Saved entries:
____________________
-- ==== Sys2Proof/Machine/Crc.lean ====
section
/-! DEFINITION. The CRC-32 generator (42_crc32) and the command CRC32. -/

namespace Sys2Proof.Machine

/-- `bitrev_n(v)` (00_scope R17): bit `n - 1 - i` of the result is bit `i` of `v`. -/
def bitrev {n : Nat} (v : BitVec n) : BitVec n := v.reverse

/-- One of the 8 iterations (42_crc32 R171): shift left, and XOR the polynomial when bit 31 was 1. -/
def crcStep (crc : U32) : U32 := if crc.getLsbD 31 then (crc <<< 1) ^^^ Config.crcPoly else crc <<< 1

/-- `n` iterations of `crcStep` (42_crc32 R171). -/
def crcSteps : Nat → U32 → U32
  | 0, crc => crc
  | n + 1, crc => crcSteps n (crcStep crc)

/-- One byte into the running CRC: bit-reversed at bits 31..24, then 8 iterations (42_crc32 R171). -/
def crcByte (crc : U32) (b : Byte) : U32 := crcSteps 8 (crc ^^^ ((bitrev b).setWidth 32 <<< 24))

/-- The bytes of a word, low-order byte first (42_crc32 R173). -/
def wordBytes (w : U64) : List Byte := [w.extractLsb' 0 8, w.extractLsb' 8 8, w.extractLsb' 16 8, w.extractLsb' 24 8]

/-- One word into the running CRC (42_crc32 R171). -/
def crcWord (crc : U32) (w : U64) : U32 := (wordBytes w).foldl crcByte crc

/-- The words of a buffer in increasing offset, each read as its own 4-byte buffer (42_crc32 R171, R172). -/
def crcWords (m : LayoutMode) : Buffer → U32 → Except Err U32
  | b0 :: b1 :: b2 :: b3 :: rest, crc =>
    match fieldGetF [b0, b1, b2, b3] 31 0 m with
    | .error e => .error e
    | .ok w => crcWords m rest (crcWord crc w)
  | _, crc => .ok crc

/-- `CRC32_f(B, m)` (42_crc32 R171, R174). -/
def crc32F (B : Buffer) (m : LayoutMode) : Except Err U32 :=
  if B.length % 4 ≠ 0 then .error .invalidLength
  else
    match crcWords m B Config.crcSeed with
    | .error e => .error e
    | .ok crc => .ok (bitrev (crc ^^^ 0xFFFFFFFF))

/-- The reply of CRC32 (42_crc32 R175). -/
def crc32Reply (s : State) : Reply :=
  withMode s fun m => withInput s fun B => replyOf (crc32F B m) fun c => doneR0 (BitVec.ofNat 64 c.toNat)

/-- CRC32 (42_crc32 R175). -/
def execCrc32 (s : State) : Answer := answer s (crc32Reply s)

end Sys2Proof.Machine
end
____________________
*THE TASK*
Transcribe the records above exactly.

*WORKED SOLUTION*
-- ==== Sys2Proof/Machine/Crc.lean ====
section
/-! DEFINITION. The CRC-32 generator (42_crc32) and the command CRC32. -/

namespace Sys2Proof.Machine

/-- `bitrev_n(v)` (00_scope R17): bit `n - 1 - i` of the result is bit `i` of `v`. -/
def bitrev {n : Nat} (v : BitVec n) : BitVec n := v.reverse

/-- One of the 8 iterations (42_crc32 R171): shift left, and XOR the polynomial when bit 31 was 1. -/
def crcStep (crc : U32) : U32 := if crc.getLsbD 31 then (crc <<< 1) ^^^ Config.crcPoly else crc <<< 1

/-- `n` iterations of `crcStep` (42_crc32 R171). -/
def crcSteps : Nat → U32 → U32
  | 0, crc => crc
  | n + 1, crc => crcSteps n (crcStep crc)

/-- One byte into the running CRC: bit-reversed at bits 31..24, then 8 iterations (42_crc32 R171). -/
def crcByte (crc : U32) (b : Byte) : U32 := crcSteps 8 (crc ^^^ ((bitrev b).setWidth 32 <<< 24))

/-- The bytes of a word, low-order byte first (42_crc32 R173). -/
def wordBytes (w : U64) : List Byte := [w.extractLsb' 0 8, w.extractLsb' 8 8, w.extractLsb' 16 8, w.extractLsb' 24 8]

/-- One word into the running CRC (42_crc32 R171). -/
def crcWord (crc : U32) (w : U64) : U32 := (wordBytes w).foldl crcByte crc

/-- The words of a buffer in increasing offset, each read as its own 4-byte buffer (42_crc32 R171, R172). -/
def crcWords (m : LayoutMode) : Buffer → U32 → Except Err U32
  | b0 :: b1 :: b2 :: b3 :: rest, crc =>
    match fieldGetF [b0, b1, b2, b3] 31 0 m with
    | .error e => .error e
    | .ok w => crcWords m rest (crcWord crc w)
  | _, crc => .ok crc

/-- `CRC32_f(B, m)` (42_crc32 R171, R174). -/
def crc32F (B : Buffer) (m : LayoutMode) : Except Err U32 :=
  if B.length % 4 ≠ 0 then .error .invalidLength
  else
    match crcWords m B Config.crcSeed with
    | .error e => .error e
    | .ok crc => .ok (bitrev (crc ^^^ 0xFFFFFFFF))

/-- The reply of CRC32 (42_crc32 R175). -/
def crc32Reply (s : State) : Reply :=
  withMode s fun m => withInput s fun B => replyOf (crc32F B m) fun c => doneR0 (BitVec.ofNat 64 c.toNat)

/-- CRC32 (42_crc32 R175). -/
def execCrc32 (s : State) : Answer := answer s (crc32Reply s)

end Sys2Proof.Machine
end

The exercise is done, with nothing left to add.